A wide range of bacterial strains were used for the experiments to verify the effectiveness of the release antibiotics: Escherichia coli, Pseudomonas fluorescens, Salmonella typhimurium, Vibrio parahaemolyticus, Listeria monocytogenes, Bacillus megaterium, Bacillus cereus, Staphylococcus aureus, Lactobacillus plantarum, Lactobacillus brevis, and Lactobacillus bulgaricus. The bacteria were inoculated and incubated in an air bath shaker (37 °C, 130 rpm) for 12 h until the culture entered the exponential period of growth. Bacteria with the concentration of ~1 × 105 CFU/mL were cultured for zone of inhibition and colony forming unit counting experiments. To investigate the application of device on bacterial, the device was placed on the surface of cultured bacteria, and different electrical voltages were applied to the conductive pattern to generate heat. A blank control sample without antibiotics was prepared for comparison. All the plates were incubated at approximately 34 °C for an appropriate time. Finally, the plates were taken out and the inhibition zone and number of remaining colonies were calculated.

Cell studies

Keratinocytes were cultured in a DMEM-based medium containing 10% FBS and 1% penicillin/streptomycin.

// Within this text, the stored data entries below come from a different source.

theorem execDsmWrite_kept (by_ : DsmWriter) (addr : BitVec 27) (data : List (Option Byte)) (poison : Bool) {s : State} (hk : s.Kept kq kp) :
    OutKept kq kp (execDsmWrite by_ addr data poison s) := by
  delta execDsmWrite
  repeat' first | with_reducible assumption | (intro) | with_reducible apply next_kept | (extract_lets +onlyGivenNames x; clear_value (e : x = _); first | (with_reducible refine let_kept kq kp e ?_ fun _ => ?_) <;> clear e | (with_reducible refine let2_kept kq kp e ?_ fun _ => ?_) <;> clear e | clear e) | (extract_lets +onlyGivenNames x) | with_reducible apply State.when_kept | with_reducible apply State.dsmWriteLine_kept | with_reducible apply State.emit_kept | split

theorem execSealPage_kept (page : BitVec 15) {s : State} (hk : s.Kept kq kp) :
    OutKept kq kp (execSealPage page s) := by
  delta execSealPage
  repeat' first | with_reducible assumption | (intro) | with_reducible apply next_kept | (extract_lets +onlyGivenNames x; clear_value (e : x = _); first | (with_reducible refine let_kept kq kp e ?_ fun _ => ?_) <;> clear e | (with_reducible refine let2_kept kq kp e ?_ fun _ => ?_) <;> clear e | clear e) | (extract_lets +onlyGivenNames x) | with_reducible apply State.sealRead_kept | with_reducible apply State.setPage_kept | with_reducible apply State.count_kept | with_reducible apply State.setCause_kept | with_reducible apply State.report_kept | with_reducible apply State.writeParity_kept | split | simp -zeta only [upd_kept] | with_reducible apply foldl_kept | with_reducible apply foldl2_kept

end Sys2Proof.Machine
end

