-- ==== Sys2Proof/Laws/KeptDdr.lean ====
section
/-! SUPPORT. The operations of Machine/Ddr.lean keep the queue, the part and the canonical form of the sparse stores. -/

namespace Sys2Proof.Machine

set_option linter.unusedTactic false
set_option linter.unreachableTactic false
set_option linter.tactic.unusedName false

variable {kq : List Instr} {kp : Part}

theorem State.setChan_kept {s : State} (c : Nat) (f : DdrChan → DdrChan) (hk : s.Kept kq kp) :
    (State.setChan s c f).Kept kq kp := by
  delta State.setChan
  repeat' first | with_reducible assumption | (extract_lets +onlyGivenNames x; clear_value (e : x = _); first | (with_reducible refine let_kept kq kp e ?_ fun _ => ?_) <;> clear e | (with_reducible refine let2_kept kq kp e ?_ fun _ => ?_) <;> clear e | clear e) | (extract_lets +onlyGivenNames x) | simp -zeta only [upd_kept]

theorem State.lineStore_kept {s : State} (c : Nat) (line : Nat) (d : List Byte) (p : Bool) (hk : s.Kept kq kp) :
    (State.lineStore s c line d p).Kept kq kp := by
  delta State.lineStore
  repeat' first | with_reducible assumption | (intro) | (extract_lets +onlyGivenNames x; clear_value (e : x = _); first | (with_reducible refine let_kept kq kp e ?_ fun _ => ?_) <;> clear e | (with_reducible refine let2_kept kq kp e ?_ fun _ => ?_) <;> clear e | clear e) | (extract_lets +onlyGivenNames x) | with_reducible apply State.setChan_kept | with_reducible apply State.setBytes_kept | with_reducible apply State.setLinePoison_kept | split | simp -zeta only [upd_kept] | with_reducible apply foldl_kept | with_reducible apply foldl2_kept

theorem State.copiesMeet_kept {s : State} (lo : Nat) (hi : Nat) (hk : s.Kept kq kp) :
    (State.copiesMeet s lo hi).Kept kq kp := by
  delta State.copiesMeet
  repeat' first | with_reducible assumption | (intro) | (extract_lets +onlyGivenNames x; clear_value (e : x = _); first | (with_reducible refine let_kept kq kp e ?_ fun _ => ?_) <;> clear e | (with_reducible refine let2_kept kq kp e ?_ fun _ => ?_) <;> clear e | clear e) | (extract_lets +onlyGivenNames x) | with_reducible apply State.setChan_kept | simp -zeta only [upd_kept] | with_reducible apply foldl_kept | with_reducible apply foldl2_kept

theorem State.noteQuality_kept {s : State} (c : Nat) (line : Nat) (q : DdrQuality) (hk : s.Kept kq kp) :
    (State.noteQuality s c line q).Kept kq kp := by
  delta State.noteQuality
  repeat' first | with_reducible assumption | (intro) | (extract_lets +onlyGivenNames x; clear_value (e : x = _); first | (with_reducible refine let_kept kq kp e ?_ fun _ => ?_) <;> clear e | (with_reducible refine let2_kept kq kp e ?_ fun _ => ?_) <;> clear e | clear e) | (extract_lets +onlyGivenNames x) | with_reducible apply State.setChan_kept | split | simp -zeta only [upd_kept]

theorem State.poisonGranule_kept {s : State} (g : Nat) (hk : s.Kept kq kp) :
    (State.poisonGranule s g).Kept kq kp := by
  delta State.poisonGranule
  generalize List.range 1024 = l
  exact upd_kept.2 (State.copiesMeet_kept _ _ (foldl_kept ⟨hk.1, hk.2, hk.3, hk.4, Sparse.filter_wf _ hk.5, hk.6, hk.7⟩ fun t a ht => State.setLinePoison_kept _ _ ht))

theorem State.zeroGranule_kept {s : State} (g : Nat) (hk : s.Kept kq kp) :
    (State.zeroGranule s g).Kept kq kp := by
  exact State.copiesMeet_kept _ _ ⟨hk.1, hk.2, hk.3, hk.4, Sparse.filter_wf _ hk.5, Sparse.filter_wf _ hk.6, hk.7⟩

theorem State.fillRange_kept {s : State} (lo : Nat) (hi : Nat) (hk : s.Kept kq kp) :
    (State.fillRange s lo hi).Kept kq kp := by
  delta State.fillRange
  repeat' first | with_reducible assumption | (intro) | with_reducible apply State.poisonGranule_kept | split | with_reducible apply foldl_kept | with_reducible apply foldl2_kept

For cytotoxicity assessment, circular samples (1 cm in diameter) were prepared and placed at the bottom of 24-well polystyrene plates. Then, cells were resuspened in culture media at the concentration of 1 × 107 cells/mL and 5,000 cells were seeded on the samples. The samples were incubated for 1 hr to allow cells to attach and then 300 µL of culture medium was added to each well. Cellular metabolic activity was measured using PrestoBlue® assay following manufacturer protocol on days 1, 3 and 7 and the assay results were measured using a BioTek UV/vis Synnergy 2 microplate reader.

Statistical analysis

Data from continuous parameters are expressed as means ± standard deviation (SD) of measurements (*p < 0.05, **p < 0.01 and ***p < 0.001) and were compared using one-way ANOVA testing in GraphPad Prism 6.